[Task objective] Every line below between the line holding "word (w : Word)" and the line holding "(r : ReplyResult)", inclusive, should be repeated exactly, and all other lines omitted.

[Data under study]
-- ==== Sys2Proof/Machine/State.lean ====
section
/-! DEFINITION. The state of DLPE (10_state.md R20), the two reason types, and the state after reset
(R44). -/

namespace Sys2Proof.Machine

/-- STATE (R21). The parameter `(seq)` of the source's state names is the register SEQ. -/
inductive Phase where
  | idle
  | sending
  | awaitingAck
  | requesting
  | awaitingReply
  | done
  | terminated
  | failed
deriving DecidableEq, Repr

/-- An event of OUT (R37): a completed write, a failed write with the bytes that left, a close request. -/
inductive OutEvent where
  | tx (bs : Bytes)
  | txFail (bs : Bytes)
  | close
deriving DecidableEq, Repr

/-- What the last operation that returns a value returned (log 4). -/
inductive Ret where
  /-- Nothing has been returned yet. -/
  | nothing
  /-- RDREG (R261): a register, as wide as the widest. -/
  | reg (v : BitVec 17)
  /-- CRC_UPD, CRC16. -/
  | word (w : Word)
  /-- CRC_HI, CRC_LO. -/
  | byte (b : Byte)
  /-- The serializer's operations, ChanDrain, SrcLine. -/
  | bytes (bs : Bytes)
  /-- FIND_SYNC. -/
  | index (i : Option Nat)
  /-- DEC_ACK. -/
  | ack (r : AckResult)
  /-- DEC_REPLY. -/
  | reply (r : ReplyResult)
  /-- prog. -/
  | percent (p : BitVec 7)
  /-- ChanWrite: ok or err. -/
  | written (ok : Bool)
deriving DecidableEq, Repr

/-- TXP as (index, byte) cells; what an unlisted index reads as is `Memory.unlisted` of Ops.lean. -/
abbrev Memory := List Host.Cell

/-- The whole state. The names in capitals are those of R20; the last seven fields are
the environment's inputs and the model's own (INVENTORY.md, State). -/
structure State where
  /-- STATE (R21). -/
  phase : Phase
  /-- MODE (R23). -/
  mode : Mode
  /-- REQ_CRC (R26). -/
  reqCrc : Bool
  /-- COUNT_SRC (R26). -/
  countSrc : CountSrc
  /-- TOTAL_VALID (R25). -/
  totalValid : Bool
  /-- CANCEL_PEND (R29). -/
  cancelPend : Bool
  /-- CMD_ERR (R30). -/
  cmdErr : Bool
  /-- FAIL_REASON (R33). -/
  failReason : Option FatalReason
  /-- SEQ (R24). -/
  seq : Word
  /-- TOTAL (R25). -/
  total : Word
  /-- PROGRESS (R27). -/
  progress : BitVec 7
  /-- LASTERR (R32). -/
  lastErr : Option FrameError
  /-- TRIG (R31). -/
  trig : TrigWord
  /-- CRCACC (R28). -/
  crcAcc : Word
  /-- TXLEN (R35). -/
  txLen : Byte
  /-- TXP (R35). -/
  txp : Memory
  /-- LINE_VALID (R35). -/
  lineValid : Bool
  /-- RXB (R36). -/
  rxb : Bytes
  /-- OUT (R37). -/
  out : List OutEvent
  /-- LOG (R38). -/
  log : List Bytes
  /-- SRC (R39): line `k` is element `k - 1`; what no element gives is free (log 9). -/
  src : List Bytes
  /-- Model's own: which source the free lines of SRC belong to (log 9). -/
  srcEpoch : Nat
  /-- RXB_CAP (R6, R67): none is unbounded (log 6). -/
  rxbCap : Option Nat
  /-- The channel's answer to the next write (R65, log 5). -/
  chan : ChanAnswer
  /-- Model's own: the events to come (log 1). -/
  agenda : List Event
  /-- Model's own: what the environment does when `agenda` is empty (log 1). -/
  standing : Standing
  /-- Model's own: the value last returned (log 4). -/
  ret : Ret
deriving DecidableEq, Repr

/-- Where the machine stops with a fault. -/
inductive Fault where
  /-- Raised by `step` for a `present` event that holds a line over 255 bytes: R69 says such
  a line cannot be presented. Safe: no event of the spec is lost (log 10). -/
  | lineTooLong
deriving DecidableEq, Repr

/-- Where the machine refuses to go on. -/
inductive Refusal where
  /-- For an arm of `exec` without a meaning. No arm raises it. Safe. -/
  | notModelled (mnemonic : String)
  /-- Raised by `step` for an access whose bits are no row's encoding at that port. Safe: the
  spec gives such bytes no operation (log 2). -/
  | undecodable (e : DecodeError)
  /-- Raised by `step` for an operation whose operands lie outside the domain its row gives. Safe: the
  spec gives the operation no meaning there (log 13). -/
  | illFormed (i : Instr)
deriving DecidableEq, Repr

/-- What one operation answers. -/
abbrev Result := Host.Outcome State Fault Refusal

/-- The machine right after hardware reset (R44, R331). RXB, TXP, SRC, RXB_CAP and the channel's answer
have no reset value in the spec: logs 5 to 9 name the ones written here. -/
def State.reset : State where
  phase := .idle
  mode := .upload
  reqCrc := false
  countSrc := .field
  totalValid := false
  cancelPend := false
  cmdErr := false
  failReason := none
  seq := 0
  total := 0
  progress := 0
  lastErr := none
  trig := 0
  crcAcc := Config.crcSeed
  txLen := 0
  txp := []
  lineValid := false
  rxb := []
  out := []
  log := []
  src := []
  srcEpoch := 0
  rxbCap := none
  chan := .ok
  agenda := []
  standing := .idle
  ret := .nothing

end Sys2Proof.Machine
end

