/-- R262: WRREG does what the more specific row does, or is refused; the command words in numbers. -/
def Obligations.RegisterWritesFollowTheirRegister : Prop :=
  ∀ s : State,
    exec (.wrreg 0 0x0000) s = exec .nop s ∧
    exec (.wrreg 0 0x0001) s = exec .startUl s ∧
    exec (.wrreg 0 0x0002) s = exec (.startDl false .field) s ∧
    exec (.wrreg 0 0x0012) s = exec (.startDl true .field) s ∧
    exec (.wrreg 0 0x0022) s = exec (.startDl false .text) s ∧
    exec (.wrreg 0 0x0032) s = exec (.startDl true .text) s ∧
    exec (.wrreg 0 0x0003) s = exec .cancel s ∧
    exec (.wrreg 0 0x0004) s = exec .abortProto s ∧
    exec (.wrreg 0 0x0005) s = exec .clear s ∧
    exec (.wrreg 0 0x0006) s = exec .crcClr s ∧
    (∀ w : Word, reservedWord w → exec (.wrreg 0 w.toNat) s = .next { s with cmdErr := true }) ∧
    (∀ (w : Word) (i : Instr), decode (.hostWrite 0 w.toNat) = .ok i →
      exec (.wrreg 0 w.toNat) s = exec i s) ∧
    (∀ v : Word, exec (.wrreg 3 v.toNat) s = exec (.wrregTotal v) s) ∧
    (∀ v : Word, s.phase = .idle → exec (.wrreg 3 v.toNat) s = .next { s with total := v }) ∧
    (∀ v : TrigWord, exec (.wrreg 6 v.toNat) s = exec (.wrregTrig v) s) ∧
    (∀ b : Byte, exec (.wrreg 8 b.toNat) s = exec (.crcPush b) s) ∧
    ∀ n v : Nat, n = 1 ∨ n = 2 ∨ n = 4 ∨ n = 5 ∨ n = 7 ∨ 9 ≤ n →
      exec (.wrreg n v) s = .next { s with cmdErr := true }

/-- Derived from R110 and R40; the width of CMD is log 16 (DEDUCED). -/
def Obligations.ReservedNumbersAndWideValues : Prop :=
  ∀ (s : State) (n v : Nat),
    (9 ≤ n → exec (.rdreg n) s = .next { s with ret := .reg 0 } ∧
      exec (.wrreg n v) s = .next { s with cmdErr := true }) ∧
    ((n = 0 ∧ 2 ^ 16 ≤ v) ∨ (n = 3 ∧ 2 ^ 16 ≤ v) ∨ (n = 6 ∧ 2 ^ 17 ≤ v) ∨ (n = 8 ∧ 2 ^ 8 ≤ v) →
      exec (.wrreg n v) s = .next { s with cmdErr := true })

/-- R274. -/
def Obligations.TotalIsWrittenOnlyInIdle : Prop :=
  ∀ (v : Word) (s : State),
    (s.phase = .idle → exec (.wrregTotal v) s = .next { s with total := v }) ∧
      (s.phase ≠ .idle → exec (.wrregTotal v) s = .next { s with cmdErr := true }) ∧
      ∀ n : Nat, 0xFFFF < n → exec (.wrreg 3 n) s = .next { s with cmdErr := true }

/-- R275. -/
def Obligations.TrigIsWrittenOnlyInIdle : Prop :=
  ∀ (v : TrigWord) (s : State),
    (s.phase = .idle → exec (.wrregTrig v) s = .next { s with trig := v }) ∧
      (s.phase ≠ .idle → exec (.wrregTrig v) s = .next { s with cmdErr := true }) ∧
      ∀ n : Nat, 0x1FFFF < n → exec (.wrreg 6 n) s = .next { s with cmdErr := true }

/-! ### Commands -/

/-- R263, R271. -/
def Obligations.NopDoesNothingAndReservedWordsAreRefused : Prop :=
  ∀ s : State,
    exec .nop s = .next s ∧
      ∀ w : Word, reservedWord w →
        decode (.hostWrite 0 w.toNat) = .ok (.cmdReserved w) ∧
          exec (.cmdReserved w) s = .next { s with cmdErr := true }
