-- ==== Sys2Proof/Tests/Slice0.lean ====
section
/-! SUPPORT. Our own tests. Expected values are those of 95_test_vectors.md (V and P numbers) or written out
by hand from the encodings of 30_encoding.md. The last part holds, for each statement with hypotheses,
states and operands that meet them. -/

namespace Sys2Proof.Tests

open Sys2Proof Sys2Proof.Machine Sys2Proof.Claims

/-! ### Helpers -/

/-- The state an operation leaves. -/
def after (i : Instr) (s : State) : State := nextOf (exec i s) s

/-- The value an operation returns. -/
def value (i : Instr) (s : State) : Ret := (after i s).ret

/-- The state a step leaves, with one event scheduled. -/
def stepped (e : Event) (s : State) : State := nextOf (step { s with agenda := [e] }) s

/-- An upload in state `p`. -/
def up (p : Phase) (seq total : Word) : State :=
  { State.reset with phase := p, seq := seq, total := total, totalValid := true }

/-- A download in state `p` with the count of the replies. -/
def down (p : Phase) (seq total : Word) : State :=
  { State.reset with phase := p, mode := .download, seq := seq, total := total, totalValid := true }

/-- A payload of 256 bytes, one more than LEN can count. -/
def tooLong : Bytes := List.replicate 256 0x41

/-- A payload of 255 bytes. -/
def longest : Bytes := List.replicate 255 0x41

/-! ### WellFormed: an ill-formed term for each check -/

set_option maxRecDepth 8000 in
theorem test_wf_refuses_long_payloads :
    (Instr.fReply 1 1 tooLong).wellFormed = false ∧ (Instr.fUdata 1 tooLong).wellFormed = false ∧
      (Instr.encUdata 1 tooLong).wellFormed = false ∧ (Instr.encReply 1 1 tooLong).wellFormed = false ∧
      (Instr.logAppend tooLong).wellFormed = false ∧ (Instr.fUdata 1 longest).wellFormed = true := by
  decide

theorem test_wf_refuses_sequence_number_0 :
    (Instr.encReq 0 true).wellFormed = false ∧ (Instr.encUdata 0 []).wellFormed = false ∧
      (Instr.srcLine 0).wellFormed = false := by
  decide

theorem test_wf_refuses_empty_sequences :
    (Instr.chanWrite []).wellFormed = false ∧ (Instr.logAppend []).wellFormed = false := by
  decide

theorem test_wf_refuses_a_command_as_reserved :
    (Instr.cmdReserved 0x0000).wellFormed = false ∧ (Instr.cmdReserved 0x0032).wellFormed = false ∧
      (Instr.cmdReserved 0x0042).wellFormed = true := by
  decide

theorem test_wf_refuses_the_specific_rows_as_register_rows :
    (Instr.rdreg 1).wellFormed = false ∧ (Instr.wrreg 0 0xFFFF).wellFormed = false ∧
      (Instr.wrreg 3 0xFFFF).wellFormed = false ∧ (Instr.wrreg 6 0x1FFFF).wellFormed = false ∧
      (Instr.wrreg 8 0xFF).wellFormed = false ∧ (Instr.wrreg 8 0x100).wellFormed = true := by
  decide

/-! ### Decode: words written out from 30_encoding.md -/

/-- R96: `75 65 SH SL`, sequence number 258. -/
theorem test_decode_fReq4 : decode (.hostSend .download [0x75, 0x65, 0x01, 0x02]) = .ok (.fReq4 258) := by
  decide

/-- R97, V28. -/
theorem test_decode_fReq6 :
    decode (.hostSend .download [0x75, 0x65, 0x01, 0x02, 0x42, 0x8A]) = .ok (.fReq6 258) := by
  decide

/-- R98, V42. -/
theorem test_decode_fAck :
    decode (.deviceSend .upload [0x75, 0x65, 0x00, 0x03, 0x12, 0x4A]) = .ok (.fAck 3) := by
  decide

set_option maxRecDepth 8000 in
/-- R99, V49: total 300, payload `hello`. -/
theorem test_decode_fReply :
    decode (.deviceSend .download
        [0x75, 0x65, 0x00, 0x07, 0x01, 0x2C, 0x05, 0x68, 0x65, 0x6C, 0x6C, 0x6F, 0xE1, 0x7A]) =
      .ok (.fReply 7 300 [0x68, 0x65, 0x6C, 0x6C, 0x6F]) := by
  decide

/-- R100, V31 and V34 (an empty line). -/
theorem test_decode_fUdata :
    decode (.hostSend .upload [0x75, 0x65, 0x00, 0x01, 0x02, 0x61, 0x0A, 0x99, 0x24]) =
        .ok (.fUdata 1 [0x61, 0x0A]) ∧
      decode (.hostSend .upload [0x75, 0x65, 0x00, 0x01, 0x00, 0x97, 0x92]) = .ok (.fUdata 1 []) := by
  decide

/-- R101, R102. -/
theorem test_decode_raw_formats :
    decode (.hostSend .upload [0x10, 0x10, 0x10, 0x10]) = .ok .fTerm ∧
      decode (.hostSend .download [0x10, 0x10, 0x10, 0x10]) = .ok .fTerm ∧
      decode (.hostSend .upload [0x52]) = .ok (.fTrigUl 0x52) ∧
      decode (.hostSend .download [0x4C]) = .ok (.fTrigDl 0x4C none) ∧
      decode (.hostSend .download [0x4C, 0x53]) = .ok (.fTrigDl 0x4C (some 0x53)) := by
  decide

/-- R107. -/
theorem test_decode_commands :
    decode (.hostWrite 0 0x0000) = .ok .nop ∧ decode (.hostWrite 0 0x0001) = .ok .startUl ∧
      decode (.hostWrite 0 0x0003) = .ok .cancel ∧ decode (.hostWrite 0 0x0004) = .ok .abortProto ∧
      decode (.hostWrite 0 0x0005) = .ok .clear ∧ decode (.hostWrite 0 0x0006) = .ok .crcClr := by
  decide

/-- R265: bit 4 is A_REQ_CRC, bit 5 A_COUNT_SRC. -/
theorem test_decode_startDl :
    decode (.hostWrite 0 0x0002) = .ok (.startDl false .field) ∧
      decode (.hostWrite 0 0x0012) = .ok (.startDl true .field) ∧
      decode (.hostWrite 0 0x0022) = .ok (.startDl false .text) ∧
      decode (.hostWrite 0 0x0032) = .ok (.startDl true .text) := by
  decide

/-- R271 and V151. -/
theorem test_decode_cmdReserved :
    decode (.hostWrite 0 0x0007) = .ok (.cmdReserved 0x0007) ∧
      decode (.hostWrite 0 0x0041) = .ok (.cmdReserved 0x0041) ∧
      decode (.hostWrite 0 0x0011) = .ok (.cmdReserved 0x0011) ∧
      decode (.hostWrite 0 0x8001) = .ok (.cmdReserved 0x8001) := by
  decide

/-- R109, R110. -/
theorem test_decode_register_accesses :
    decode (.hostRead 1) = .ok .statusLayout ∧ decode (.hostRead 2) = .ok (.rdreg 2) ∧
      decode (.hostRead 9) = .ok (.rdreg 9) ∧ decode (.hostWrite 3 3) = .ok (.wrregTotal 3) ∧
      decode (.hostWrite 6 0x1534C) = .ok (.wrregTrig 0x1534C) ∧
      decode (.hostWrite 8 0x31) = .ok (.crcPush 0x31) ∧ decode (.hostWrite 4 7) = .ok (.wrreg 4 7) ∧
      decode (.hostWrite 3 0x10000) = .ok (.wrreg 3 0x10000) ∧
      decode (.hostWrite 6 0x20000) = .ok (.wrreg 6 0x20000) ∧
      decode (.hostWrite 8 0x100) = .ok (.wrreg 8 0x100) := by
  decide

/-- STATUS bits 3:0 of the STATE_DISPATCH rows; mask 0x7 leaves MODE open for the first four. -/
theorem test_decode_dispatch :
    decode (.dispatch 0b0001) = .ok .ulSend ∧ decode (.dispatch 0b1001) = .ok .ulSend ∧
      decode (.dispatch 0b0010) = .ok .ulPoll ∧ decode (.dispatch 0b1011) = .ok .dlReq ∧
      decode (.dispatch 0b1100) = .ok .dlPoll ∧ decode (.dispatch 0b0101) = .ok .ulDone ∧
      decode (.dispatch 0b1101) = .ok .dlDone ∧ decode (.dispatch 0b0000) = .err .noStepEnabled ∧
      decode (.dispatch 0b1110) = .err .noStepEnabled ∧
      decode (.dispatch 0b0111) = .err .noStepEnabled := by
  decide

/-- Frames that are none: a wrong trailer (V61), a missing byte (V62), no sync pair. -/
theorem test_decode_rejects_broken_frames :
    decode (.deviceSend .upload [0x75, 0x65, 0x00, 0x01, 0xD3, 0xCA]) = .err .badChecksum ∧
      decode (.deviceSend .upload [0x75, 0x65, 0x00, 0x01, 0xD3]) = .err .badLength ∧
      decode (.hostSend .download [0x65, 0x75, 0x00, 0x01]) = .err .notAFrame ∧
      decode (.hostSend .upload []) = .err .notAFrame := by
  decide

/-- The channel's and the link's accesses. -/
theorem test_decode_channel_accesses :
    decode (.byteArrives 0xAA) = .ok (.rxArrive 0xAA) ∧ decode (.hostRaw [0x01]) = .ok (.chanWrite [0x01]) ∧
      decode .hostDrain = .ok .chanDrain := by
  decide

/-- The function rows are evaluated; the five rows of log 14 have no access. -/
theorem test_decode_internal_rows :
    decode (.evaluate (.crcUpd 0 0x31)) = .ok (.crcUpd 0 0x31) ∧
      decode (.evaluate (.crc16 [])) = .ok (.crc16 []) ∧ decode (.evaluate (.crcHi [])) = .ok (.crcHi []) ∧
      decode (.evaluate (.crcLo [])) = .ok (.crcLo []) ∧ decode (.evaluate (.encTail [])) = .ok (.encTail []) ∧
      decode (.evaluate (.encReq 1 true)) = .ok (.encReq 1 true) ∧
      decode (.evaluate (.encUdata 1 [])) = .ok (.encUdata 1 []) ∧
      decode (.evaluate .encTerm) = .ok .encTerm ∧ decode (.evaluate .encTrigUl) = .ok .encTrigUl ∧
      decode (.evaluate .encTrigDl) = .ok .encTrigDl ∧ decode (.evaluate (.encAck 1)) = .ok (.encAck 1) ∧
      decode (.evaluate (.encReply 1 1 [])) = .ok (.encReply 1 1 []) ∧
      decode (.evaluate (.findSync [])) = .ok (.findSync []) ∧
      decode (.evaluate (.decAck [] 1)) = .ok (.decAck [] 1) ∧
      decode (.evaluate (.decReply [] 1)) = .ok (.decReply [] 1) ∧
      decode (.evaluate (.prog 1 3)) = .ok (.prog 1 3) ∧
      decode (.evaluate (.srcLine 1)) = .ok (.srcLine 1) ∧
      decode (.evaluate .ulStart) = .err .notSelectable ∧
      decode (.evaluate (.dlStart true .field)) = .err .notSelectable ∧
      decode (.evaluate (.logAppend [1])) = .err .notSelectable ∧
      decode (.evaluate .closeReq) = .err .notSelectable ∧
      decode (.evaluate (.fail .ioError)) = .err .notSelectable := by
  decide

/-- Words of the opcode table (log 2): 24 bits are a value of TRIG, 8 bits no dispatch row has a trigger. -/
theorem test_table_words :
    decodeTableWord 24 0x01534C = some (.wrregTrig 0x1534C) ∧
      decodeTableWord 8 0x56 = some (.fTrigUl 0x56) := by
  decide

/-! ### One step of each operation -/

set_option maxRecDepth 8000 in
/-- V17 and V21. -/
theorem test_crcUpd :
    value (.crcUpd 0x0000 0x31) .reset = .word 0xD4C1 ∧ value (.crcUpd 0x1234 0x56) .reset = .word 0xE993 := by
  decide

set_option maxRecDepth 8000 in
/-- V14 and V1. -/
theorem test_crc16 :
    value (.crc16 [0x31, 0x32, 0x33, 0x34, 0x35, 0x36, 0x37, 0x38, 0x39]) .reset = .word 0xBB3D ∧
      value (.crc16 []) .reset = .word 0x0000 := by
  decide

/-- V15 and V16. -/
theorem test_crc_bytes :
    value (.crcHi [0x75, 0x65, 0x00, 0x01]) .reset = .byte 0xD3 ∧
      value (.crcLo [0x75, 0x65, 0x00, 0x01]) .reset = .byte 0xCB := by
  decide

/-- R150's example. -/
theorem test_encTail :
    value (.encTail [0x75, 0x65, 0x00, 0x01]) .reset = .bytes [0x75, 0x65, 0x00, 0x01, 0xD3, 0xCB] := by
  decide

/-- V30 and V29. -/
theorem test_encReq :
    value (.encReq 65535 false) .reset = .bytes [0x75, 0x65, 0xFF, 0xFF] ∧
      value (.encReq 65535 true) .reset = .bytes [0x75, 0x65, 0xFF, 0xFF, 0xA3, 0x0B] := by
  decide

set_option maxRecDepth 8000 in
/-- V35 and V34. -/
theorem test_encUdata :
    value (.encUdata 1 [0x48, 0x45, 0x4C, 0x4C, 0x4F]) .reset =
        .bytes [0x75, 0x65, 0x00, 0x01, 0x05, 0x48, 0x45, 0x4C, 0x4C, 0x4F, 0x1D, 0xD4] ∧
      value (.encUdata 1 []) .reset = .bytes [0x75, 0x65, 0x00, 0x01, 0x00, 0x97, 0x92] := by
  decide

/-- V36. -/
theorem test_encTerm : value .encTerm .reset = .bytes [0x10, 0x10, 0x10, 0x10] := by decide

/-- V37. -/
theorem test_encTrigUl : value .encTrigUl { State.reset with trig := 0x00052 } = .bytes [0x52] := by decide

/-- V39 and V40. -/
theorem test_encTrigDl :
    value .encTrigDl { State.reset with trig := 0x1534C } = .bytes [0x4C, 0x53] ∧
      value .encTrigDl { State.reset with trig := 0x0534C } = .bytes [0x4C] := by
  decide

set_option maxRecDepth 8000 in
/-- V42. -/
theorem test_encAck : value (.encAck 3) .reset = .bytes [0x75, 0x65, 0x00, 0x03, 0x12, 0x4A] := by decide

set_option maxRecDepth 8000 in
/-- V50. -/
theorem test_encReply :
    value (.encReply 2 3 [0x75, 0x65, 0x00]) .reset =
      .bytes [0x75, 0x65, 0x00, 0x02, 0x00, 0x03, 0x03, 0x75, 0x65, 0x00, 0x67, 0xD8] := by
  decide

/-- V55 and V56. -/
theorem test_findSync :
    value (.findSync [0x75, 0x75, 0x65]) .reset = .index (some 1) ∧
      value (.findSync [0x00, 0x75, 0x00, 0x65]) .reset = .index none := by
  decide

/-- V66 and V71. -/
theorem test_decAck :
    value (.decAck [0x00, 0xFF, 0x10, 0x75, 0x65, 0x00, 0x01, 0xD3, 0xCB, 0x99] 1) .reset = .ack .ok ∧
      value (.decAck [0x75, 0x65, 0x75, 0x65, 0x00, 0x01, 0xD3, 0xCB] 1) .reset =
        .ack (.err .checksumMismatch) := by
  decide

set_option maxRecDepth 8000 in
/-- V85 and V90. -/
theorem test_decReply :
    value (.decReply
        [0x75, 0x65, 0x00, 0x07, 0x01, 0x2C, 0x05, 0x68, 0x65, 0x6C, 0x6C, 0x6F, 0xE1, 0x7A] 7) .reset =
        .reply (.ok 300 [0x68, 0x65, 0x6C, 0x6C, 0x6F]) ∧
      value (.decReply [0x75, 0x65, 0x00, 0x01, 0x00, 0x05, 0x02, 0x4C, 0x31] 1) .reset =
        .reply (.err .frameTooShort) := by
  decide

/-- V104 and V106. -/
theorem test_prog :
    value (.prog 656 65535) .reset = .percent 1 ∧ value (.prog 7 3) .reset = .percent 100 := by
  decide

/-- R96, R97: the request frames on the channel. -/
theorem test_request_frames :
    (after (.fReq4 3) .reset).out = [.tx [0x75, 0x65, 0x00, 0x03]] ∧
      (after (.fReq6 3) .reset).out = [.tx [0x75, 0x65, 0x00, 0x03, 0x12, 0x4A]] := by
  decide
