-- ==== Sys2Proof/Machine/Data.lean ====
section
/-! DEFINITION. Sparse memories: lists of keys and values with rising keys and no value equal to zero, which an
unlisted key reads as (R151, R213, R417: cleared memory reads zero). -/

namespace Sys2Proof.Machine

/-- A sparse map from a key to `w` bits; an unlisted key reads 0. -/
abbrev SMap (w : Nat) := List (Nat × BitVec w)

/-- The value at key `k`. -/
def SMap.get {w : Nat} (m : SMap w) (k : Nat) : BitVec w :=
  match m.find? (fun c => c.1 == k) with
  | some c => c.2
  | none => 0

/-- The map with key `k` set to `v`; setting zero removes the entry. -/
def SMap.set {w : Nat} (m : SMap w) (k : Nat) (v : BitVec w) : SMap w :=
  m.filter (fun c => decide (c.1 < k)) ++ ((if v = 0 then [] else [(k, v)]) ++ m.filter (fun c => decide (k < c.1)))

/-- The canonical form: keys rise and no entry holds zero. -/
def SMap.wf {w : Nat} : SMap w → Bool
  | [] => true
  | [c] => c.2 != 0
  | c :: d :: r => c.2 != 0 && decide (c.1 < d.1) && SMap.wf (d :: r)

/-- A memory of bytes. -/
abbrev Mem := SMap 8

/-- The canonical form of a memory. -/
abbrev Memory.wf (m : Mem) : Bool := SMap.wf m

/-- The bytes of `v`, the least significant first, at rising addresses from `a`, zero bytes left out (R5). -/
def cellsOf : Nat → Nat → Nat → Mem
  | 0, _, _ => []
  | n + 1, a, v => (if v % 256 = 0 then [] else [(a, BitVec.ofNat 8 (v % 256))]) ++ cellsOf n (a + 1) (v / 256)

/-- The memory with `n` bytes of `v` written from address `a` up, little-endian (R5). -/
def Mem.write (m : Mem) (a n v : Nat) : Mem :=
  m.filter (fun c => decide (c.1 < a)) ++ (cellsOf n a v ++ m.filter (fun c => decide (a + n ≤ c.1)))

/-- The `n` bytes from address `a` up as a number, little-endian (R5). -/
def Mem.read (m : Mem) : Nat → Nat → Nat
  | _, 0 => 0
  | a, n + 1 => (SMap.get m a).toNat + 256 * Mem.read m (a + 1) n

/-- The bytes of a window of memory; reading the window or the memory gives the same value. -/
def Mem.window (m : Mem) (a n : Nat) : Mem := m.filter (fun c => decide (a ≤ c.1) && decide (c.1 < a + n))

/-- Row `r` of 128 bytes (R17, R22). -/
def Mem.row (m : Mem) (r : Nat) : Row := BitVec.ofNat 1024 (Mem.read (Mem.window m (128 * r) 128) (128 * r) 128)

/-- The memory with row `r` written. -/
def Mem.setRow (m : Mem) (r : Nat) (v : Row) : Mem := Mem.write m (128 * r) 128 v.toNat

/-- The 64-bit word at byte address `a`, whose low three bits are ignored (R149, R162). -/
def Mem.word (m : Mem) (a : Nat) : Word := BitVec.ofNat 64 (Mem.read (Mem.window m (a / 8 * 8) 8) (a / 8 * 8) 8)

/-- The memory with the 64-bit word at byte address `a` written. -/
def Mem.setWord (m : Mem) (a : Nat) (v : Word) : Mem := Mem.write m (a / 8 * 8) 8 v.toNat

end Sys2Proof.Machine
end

[Finished exercise]
  | word (w : Word)
  /-- CRC_HI, CRC_LO. -/
  | byte (b : Byte)
  /-- The serializer's operations, ChanDrain, SrcLine. -/
  | bytes (bs : Bytes)
  /-- FIND_SYNC. -/
  | index (i : Option Nat)
  /-- DEC_ACK. -/
  | ack (r : AckResult)
  /-- DEC_REPLY. -/
  | reply (r : ReplyResult)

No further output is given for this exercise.